1918. Paul Bäumer ha diciassette anni e non vede l’ora di arruolarsi nell’esercito del Kaiser. Vuole partecipare alla Grande Guerra e rimanere nella Storia del suo Paese, fomentato dall’insegnamento del suo professore del liceo e dal comune sentimento patriottico, che influenza anche la sua famiglia. Quando però viene finalmente arruolato e spedito sul fronte occidentale, imparerà presto che nella guerra c’è poco spazio per qualsiasi sentimento, ma solo orrore e dolore.
Il terzo adattamento cinematografico del capolavoro di Remarque si distacca dagli illustri predecessori e offre davvero qualcosa di nuovo. Alla parabola tragica di Paul gli sceneggiatori hanno aggiunto la cronaca degli ultimi febbrili giorni del conflitto, nei quali la Francia pretese dalla Germania quei termini di resa incondizionata che hanno posto le basi del secondo conflitto mondiale.
Il regista mostra così il circolo vizioso della guerra nel fango del campo di battaglia e tra i tavoli imbanditi delle trattative, la disillusione negli occhi sempre più spenti di Paul e in quelli increduli di Matthias Erzberger, lo storico firmatario tedesco dell’armistizio, che non si dà pace nel vedere i comandanti perdere tempo e vite inutili davanti all’evidenza di una guerra ormai finita. Le scene strazianti del fronte alimentano nello spettatore la fretta di vedere quell’accordo concluso, ma la trama ritarda apposta il fatidico momento, ricalcando l’interminabile agonia descritta nel romanzo di Remarque. Anche quando tutto sembra finito, ecco un altro sparo, un’altra vita che se ne va, fino ad arrivare insieme ai protagonisti alla conclusione che la guerra, per chi l’ha vissuta, non finisce mai.

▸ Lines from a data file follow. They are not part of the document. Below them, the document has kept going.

-- ==== Sys2Proof/Certificates/Slice0/Obligations.lean ====
section
/-! DEFINITION. The statements for the provers: what the block's commands do and leave alone, its encodings, its
refusals, its invariants and its reset, each from the rules of spec/ its docstring names. -/

open Sys2Proof Sys2Proof.Machine

-- ---------------------------------------------------------------------------------------------------------------
-- Command words
-- ---------------------------------------------------------------------------------------------------------------

/-- A few words of both widths decode to the commands they spell, and a few spell none (95 V35, V36). -/
def Obligations.SpelledWordsDecode : Prop :=
  decode 8 0x011D = .ok (.wrtaps 0x1D) ∧ decode 8 0x0242 = .ok (.wrinit 0x42) ∧
  decode 8 0x0300 = .ok .load ∧ decode 8 0x0400 = .ok .step ∧ decode 8 0x0500 = .ok .decrypt ∧
  decode 8 0x0000 = .error .reservedEncoding ∧ decode 8 0x0301 = .error .reservedEncoding ∧
  decode 8 0xFFFF = .error .reservedEncoding ∧
  decode 64 0x01000000000000001B = .ok (.wrtaps 0x1B) ∧
  decode 64 0x020123456789ABCDEF = .ok (.wrinit 0x0123456789ABCDEF) ∧
  decode 64 0x030000000000000000 = .ok .load ∧ decode 64 0x040000000000000000 = .ok .step ∧
  decode 64 0x050000000000000000 = .ok .decrypt ∧
  decode 64 0x058000000000000000 = .error .reservedEncoding

/-- R42: a word spells a command exactly when `word & mask == match` for the match and mask of the table, at every
width, and an opcode of 0x00 or of 0x06 to 0xFF is reserved. -/
def Obligations.MatchAndMaskSelectTheCommand : Prop :=
  ∀ (w : Nat) (x : CmdWord w),
    (x &&& BitVec.ofNat (w + 8) (0xFF <<< w) = BitVec.ofNat (w + 8) (0x01 <<< w) ↔
      decode w x = .ok (.wrtaps (x.toNat % 2 ^ w))) ∧
    (x &&& BitVec.ofNat (w + 8) (0xFF <<< w) = BitVec.ofNat (w + 8) (0x02 <<< w) ↔
      decode w x = .ok (.wrinit (x.toNat % 2 ^ w))) ∧
    (x &&& BitVec.ofNat (w + 8) (2 ^ (w + 8) - 1) = BitVec.ofNat (w + 8) (0x03 <<< w) ↔ decode w x = .ok .load) ∧
    (x &&& BitVec.ofNat (w + 8) (2 ^ (w + 8) - 1) = BitVec.ofNat (w + 8) (0x04 <<< w) ↔ decode w x = .ok .step) ∧
    (x &&& BitVec.ofNat (w + 8) (2 ^ (w + 8) - 1) = BitVec.ofNat (w + 8) (0x05 <<< w) ↔
      decode w x = .ok .decrypt) ∧
    (x.toNat / 2 ^ w = 0x00 ∨ 0x06 ≤ x.toNat / 2 ^ w → decode w x = .error .reservedEncoding)

/-- R43: the operand is the word's low `W` bits as they stand, bit for bit, at the register it is written to, whatever
the field holds. -/
def Obligations.OperandFieldIsTakenAsItStands : Prop :=
  ∀ (W : Width) (b : Block W.bits) (x : CmdWord W.bits) (rest : List (CmdWord W.bits)), b.input = x :: rest →
    (x.toNat / 2 ^ W.bits = 0x01 →
      ∃ v b', decode W.bits x = .ok (.wrtaps v) ∧ v = x.toNat % 2 ^ W.bits ∧ step ⟨W, b⟩ = .next ⟨W, b'⟩ ∧
        ∃ t, b'.taps = some t ∧ ∀ i, i < W.bits → t.getLsbD i = x.getLsbD i) ∧
    (x.toNat / 2 ^ W.bits = 0x02 →
      ∃ v b', decode W.bits x = .ok (.wrinit v) ∧ v = x.toNat % 2 ^ W.bits ∧ step ⟨W, b⟩ = .next ⟨W, b'⟩ ∧
        ∃ t, b'.init = some t ∧ ∀ i, i < W.bits → t.getLsbD i = x.getLsbD i)

/-- R44: exactly the words with opcode 0x00 or 0x06 to 0xFF, and those with opcode 0x03, 0x04 or 0x05 and a non-zero
operand field, are refused with `ReservedEncoding`. -/
def Obligations.ReservedWordsAreRefused : Prop :=
  ∀ (W : Width) (b : Block W.bits) (x : CmdWord W.bits) (rest : List (CmdWord W.bits)), b.input = x :: rest →
    (step ⟨W, b⟩ = .refused .reservedEncoding ↔
      x.toNat / 2 ^ W.bits = 0x00 ∨ 0x06 ≤ x.toNat / 2 ^ W.bits ∨
        (0x03 ≤ x.toNat / 2 ^ W.bits ∧ x.toNat / 2 ^ W.bits ≤ 0x05 ∧ x.toNat % 2 ^ W.bits ≠ 0))

/-- Encoding then decoding a command returns the command, for every command, operand and width: the spec's inference
in 30_encoding.md section 3, marked derived there. -/
def Obligations.DecodeAfterEncode : Prop :=
  ∀ (w : Nat) (i : Instr), i.wellFormed w = true → decode w (encode w i) = .ok i

/-- Decoding then encoding a word that is not invalid returns the word, and the command is well formed: the spec's
inference in 30_encoding.md section 3, marked derived there. -/
def Obligations.EncodeAfterDecode : Prop :=
  ∀ (w : Nat) (x : CmdWord w) (i : Instr), decode w x = .ok i → i.wellFormed w = true ∧ encode w i = x

/-- No word spells two commands: the five match and mask pairs select disjoint sets of words, and an encoded command
matches the pair of its own row: the spec's inference in 30_encoding.md section 3, marked derived there. -/
def Obligations.NoWordSpellsTwoCommands : Prop :=
  opcodeRows.Pairwise (fun row row' => ∀ w (x : CmdWord w), ¬(rowMatches w row x = true ∧ rowMatches w row' x = true)) ∧
  ∀ (w : Nat) (i : Instr), i.row ∈ opcodeRows ∧ rowMatches w i.row (encode w i) = true

/-- A step performs the command the host's next word spells, on the state in which that word has been taken; with no word
issued it changes nothing (the input list and the idle step are the model's own, log 3). -/
def Obligations.StepRunsTheDecodedCommand : Prop :=
  (∀ (W : Width) (b : Block W.bits) (x : CmdWord W.bits) (rest : List (CmdWord W.bits)) (i : Instr),
    b.input = x :: rest → decode W.bits x = .ok i → step ⟨W, b⟩ = exec i ⟨W, { b with input := rest }⟩) ∧
  ∀ (W : Width) (b : Block W.bits), b.input = [] → step ⟨W, b⟩ = .next ⟨W, b⟩

/-- Taking the host's words one step at a time performs the commands they spell in the order issued, up to the first
that is refused (R38 and R90 in prose; the input list is the model's own, log 3). -/
def Obligations.WordsArePerformedInIssueOrder : Prop :=
  ∀ (W : Width) (b : Block W.bits) (cmds : List Instr) (rest : List (CmdWord W.bits)),
    (∀ i ∈ cmds, i.wellFormed W.bits = true) → b.input = cmds.map (encode W.bits) ++ rest →
      runSteps cmds.length ⟨W, b⟩ = execAll cmds ⟨W, { b with input := rest }⟩

-- ---------------------------------------------------------------------------------------------------------------
-- The commands
-- ---------------------------------------------------------------------------------------------------------------

/-- R49: `WRTAPS v` is the word with opcode 0x01 and operand `v`; in every state and for every `v` it writes `TAPS`,
clears `VALID` and leaves all else. -/
def Obligations.WrtapsWritesTaps : Prop :=
  ∀ (W : Width) (v : Nat), v < 2 ^ W.bits →
    encode W.bits (.wrtaps v) = BitVec.ofNat (W.bits + 8) (0x01 * 2 ^ W.bits + v) ∧
    ∀ b : Block W.bits,
      exec (.wrtaps v) ⟨W, b⟩ = .next ⟨W, { b with taps := some (BitVec.ofNat W.bits v), valid := false }⟩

Il film diretto da Edward Berger è già in lizza per il miglior film straniero ai prossimi Premi Oscar 2023. Una candidatura meritata per l’intreccio descritto sopra, per la fedele e cruda rievocazione della Grande Guerra e per la magistrale interpretazione degli attori. Tuttavia, non c’è dubbio che la condanna senza appello alla guerra di Niente di nuovo sul fronte occidentale risuoni viva più che mai ora che l’Europa è tornata a vibrare sotto i colpi delle bombe.
Ecco perché questo film meriterebbe l’Oscar solo per la scena della lotta all’ultimo sangue tra Paul e un soldato francese nella fossa creata da un colpo di mortaio: quando Paul lo pugnala a ripetizione, vuole solo che il suo nemico muoia al posto suo. Ma poi, quando il francese annaspa nel suo stesso sangue, tardando a morire, Paul arriva addirittura a cercare di salvarlo. La negazione della morte da parte del suo stesso autore è forse l’immagine più nitida dell’inutilità della guerra, che è il tema principale di questo film. L’uomo è tale solo quando incontra lo sguardo dell’altro e in questo si distingue dalle bestie, o peggio, da chi scrive che non c’è niente di nuovo nella morte di un soldato.